Photogénique. Trait d’union entre toutes ces cultures, la gastronomie levantine s’inspire depuis toujours des traditions culinaires de ces anciens territoires de l’Empire Ottoman, auxquels s’ajoutent parfois quelques influences grecques ou chypriotes. Partie intégrante de la cuisine méditerranéenne, et indissociable de son ingrédient phare, l’huile d’olive, elle se caractérise par ses ingrédients simples et peu coûteux, ses recettes généreuses et goûteuses et la place qu’elle accorde aux légumes, aux légumineuses et aux épices. Conviviale, cette manière de préparer et de déguster les plats s’articule aussi autour de l’esprit de partage, à travers notamment la tradition des mezzés. Houmous, falafels, kebabs, pain pita, baklavas font partie de ces mets emblématiques dont on ne sait jamais vraiment d’où ils viennent. Quant aux épices comme le sumac, le zaatar, et aux préparations comme le tahini ou le muahamarra, des termes dont l’orthographe varie selon la position géographique, ils sont incontournables des menus de ces nations du Levant. Hyper photogénique et instagrammable à souhait, la cuisine levantine et ses innombrables possibilités végétariennes collent parfaitement à l’air du temps.

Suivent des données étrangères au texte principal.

/-! ### What every command leaves of the configuration and the block -/

/-- No command writes the configuration (10_state.md R33). -/
theorem exec_cfg {i : Instr} {s t : State} (h : exec i s = .next t) : t.cfg = s.cfg := by
  cases exec_case h with
  | same r ht => simp [ht]
  | construct n mode _ _ _ _ ht => simp [ht]
  | write inst j _ _ _ _ _ ht => simp [ht]
  | emit inst fs _ _ _ _ _ ht => rcases ht with ⟨_, rfl⟩ | ⟨_, _, _, _, rfl⟩ <;> simp

/-- No command takes the constructed block away or changes its device count or mode (10_state.md R23, R25). -/
theorem exec_inst {i : Instr} {s t : State} {inst : Inst} (hs : s.inst = some inst) (h : exec i s = .next t) :
    ∃ j, t.inst = some j ∧ j.n = inst.n ∧ j.mode = inst.mode := by
  cases exec_case h with
  | same r ht => exact ⟨inst, by simpa [ht] using hs, rfl, rfl⟩
  | construct n mode _ hnone => simp [hs] at hnone
  | write inst' j _ hs' hn hm _ ht =>
    obtain rfl : inst = inst' := by simpa [hs] using hs'
    exact ⟨j, by simp [ht], hn, hm⟩
  | emit inst' fs _ hs' _ _ _ ht =>
    obtain rfl : inst = inst' := by simpa [hs] using hs'
    rcases ht with ⟨_, rfl⟩ | ⟨_, _, _, _, rfl⟩
    · exact ⟨_, afterEmit_inst rfl, atEmit_n i inst, atEmit_mode i inst⟩
    · exact ⟨_, rfl, atEmit_n i inst, atEmit_mode i inst⟩

/-- `INIT` never raises a local error: it answers Ok, or the host's failure (41_register_protocol.md R110). -/
theorem exec_init_response {s t : State} {r : Response} (h : exec .init s = .next t)
    (hr : t.responses = s.responses ++ [r]) : r = .ok [] ∨ ∃ e, r = .error (.transportFailure e) := by
  obtain ⟨inst, _, h⟩ := withInst_next h
  rcases emitThen_next h with ⟨_, hdone⟩ | ⟨_, e, _, _, rfl⟩
  · simp only [respond_eq, Host.Outcome.next.injEq] at hdone
    subst hdone
    exact .inl (by simpa [eq_comm] using hr)
  · exact .inr ⟨e, by simpa [eq_comm] using hr⟩

/-! ### Admission -/

/-- In `Unconstructed` every command but `NEW` is refused (10_state.md R22, 30_encoding.md R88 (d)). -/
theorem exec_unconstructed {i : Instr} {s : State} (hs : s.inst = none) (hi : ∀ n mode, i ≠ .new n mode) :
    exec i s = .refused .unconstructed := by
  cases i with
  | new n mode => exact absurd rfl (hi n mode)
  | setPixel | getPixel | setDigit | scrollStart | scrollStep | scrollFinished | scrollStop => exact inMode_none hs _ _
  | _ => exact withInst_none hs _

/-- In `Unconstructed` a `NEW` of at most MAX_DEVICES devices is answered (42_chain_topology.md R130). -/
theorem exec_new_admitted {n : Byte} {mode : Mode} {s : State} (hs : s.inst = none) (hn : n.toNat ≤ s.cfg.maxDevices) :
    ∃ t, exec (.new n mode) s = .next t := by
  by_cases h0 : n.toNat = 0
  · exact ⟨s.answer (.error .zeroLengthChain), by simp [exec, execNew, hs, h0]⟩
  · exact ⟨(s.setInst (Inst.fresh n.toNat mode)).answer (.ok []), by simp [exec, execNew, hs, h0, Nat.not_lt.2 hn]⟩
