-- ==== Sys2Proof/Machine/Core.lean ====
section
/-! DEFINITION. The machine as the host sees it. -/

def Sys2Proof.core : Host.Core :=
  { State := Sys2Proof.Machine.State
    Fault := Sys2Proof.Machine.Fault
    Refusal := Sys2Proof.Machine.Refusal
    step := Sys2Proof.Machine.step
    reset := Sys2Proof.Machine.State.reset }
end

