-- ==== Sys2Proof/Certificates/Slice0/Obligations.lean ====
section
/-! DEFINITION. The statements for the provers. Each instruction's statement says how its bytes decode, that `exec`
answers a next state, and what that state is: the elements its rule names take the values of the rule, and every other
element keeps its own. Where a statement rests on one of the spec's own decisions (92_eei_decisions.md D<n>), on an
inference the spec marks as derived, or on a log entry of the model, its docstring says so. -/

open Sys2Proof Sys2Proof.Machine

/-! ## Encoding -/

/-- Words written out from the encoding tables (30_encoding.md R71 to R76), one or more of each family, some of them the
worked encodings of R104. -/
def Obligations.WrittenOutBytesDecode : Prop :=
  decode [0b00000111#8] = .instr (.nop 7) [] ∧ decode [0b00100101#8] = .instr (.ldi 5) [] ∧
  decode [0b00111111#8] = .instr (.sta 15) [] ∧ decode [0b01000000#8] = .instr (.add 0) [] ∧
  decode [0b10010011#8] = .instr (.ldai 3) [] ∧
  decode [0b11000000#8, 0b00000110#8] = .instr (.jz 0 6) [] ∧
  decode [0b11100000#8, 0b11001000#8] = .instr (.call 0 200) [] ∧
  decode [0b10110111#8, 0b01000000#8, 0b11110000#8] = .instr (.jmp 7 0x40) [0xF0] ∧
  decode [0b11110010#8] = .instr .out [] ∧ decode [0b11110011#8] = .instr .not [] ∧
  decode [0b11110111#8] = .instr .extReserved7 [] ∧ decode [0b11111001#8] = .instr (.extReserved8to15 9) []

/-- Decoding the encoding of a well-formed instruction gives the instruction back, and leaves the bytes after it. That the
nibble of NOP and of the two-byte opcodes comes back is the model's choice: R72 and R77 say these bits are ignored, R78's
NOP, JMP, JZ, JC and CALL carry no field, and the model's do (log 7). -/
def Obligations.DecodeOfEncodeIsTheInstruction : Prop :=
  ∀ (i : Instr) (rest : List Byte), WellFormed i = true → decode (encode i ++ rest) = .instr i rest

/-- What decodes is well formed, and encodes to exactly the bytes it was read from: no bit of an encoding is dropped. For
the nibble of NOP and of the two-byte opcodes this is the model's choice, not the spec's: R72 and R77 say these bits are
ignored, R78's NOP, JMP, JZ, JC and CALL carry no field, and the model's carry the nibble (log 7, DEDUCED). -/
def Obligations.EncodeOfDecodedIsTheBytes : Prop :=
  ∀ (bytes : List Byte) (i : Instr) (rest : List Byte), decode bytes = .instr i rest →
    WellFormed i = true ∧ encode i ++ rest = bytes

/-- Decoding turns away only bytes that end before their instruction does: no bytes at all, or one byte 0xB0..0xEF alone. -/
def Obligations.OnlyCutShortBytesAreTurnedAway : Prop :=
  ∀ bytes : List Byte,
    (decode bytes = .noOpcodeByte ↔ bytes = []) ∧
    (decode bytes = .noOperandByte ↔ ∃ b : Byte, bytes = [b] ∧ 0xB0 ≤ b.toNat ∧ b.toNat ≤ 0xEF)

Etoilé à Paris, le Franco-libanais Alan Geaam a ouvert Qasti en 2024 à Lausanne. il y fait découvrir un pan de la cuisine levantine, axée sur la gastronomie libanaise.
Les douceurs du Levant séduisent les palais européens. Le chef Geaam possède d'ailleurs une pâtisserie à Paris.
«Grande culture des épices». Contrairement à Londres, où Yotam Ottolenghi possède déjà huit restaurants, (et où l’on annonce un neuvième établissement au printemps dans le quartier huppé de Richmond) ou à Paris, où des chefs très médiatiques comme Assaf Granit ou Julien Sebbag surfent sur des adresses festives dans lesquelles ont se régale de saveurs aux accents moyen-orientaux, le terme de cuisine levantine n’est que peu connu en Suisse. Pourtant, les tables qui déclinent sa richesse ne manquent pas. Star des stars de cette gastronomie, la cuisine libanaise est sans doute la plus plébiscitée. Créateur des restaurants Qasti à Paris, le chef Alan Geaam, qui vient d’ouvrir une nouvelle adresse à Lausanne, en lieu et place de l’ancien OBeirut, concède: «Comme je suis d'origine libanaise, je mets en avant la cuisine de mon pays. Mais il suffit de se plonger dans l'histoire pour se rendre compte qu'il n'y a pas une cuisine libanaise, ou palestinienne, ou syrienne. C'est vraiment une cuisine levantine, où la frontière est un peu plus large. Et il y a plein de recettes qu'on partage autour notamment d’une grande culture des épices. Moi qui viens du nord du Liban, je suis par exemple très inspiré par les recettes syriennes.» Si nombre de préparations se jouent des frontières, quelques recettes traversent les siècles en conservant leur authenticité et leur particularité géographique: «Il reste toujours le petit assaisonnement propre à chacun, le petit détail à la fin. Au Liban, on n’ajoute par exemple pas de concombre en brunoise au taboulé. En Israël, si.»
«Ottolenghiser» la cuisine. uisine fraîche et généreuse du Liban. Recettes syriennes tantôt douces, tantôt piquantes tantôt parées de la délicatesse de la rose. Etonnante gastronomie arménienne, que l’on voit d’ailleurs pouvoir goûter avec la toute récente ouverture du restaurant arménien, le Mayring Bistrot à Genève… Yotam Ottolenghi emprunte ici et là pour perpétuer à sa manière l’ancestrale cuisine levantine. Pour offrir des recettes «ottolenghisées» qui s'affranchissent parfois des traditions. Mais qui donnent furieusement envie d’en découvrir toutes les richesses et les nuances.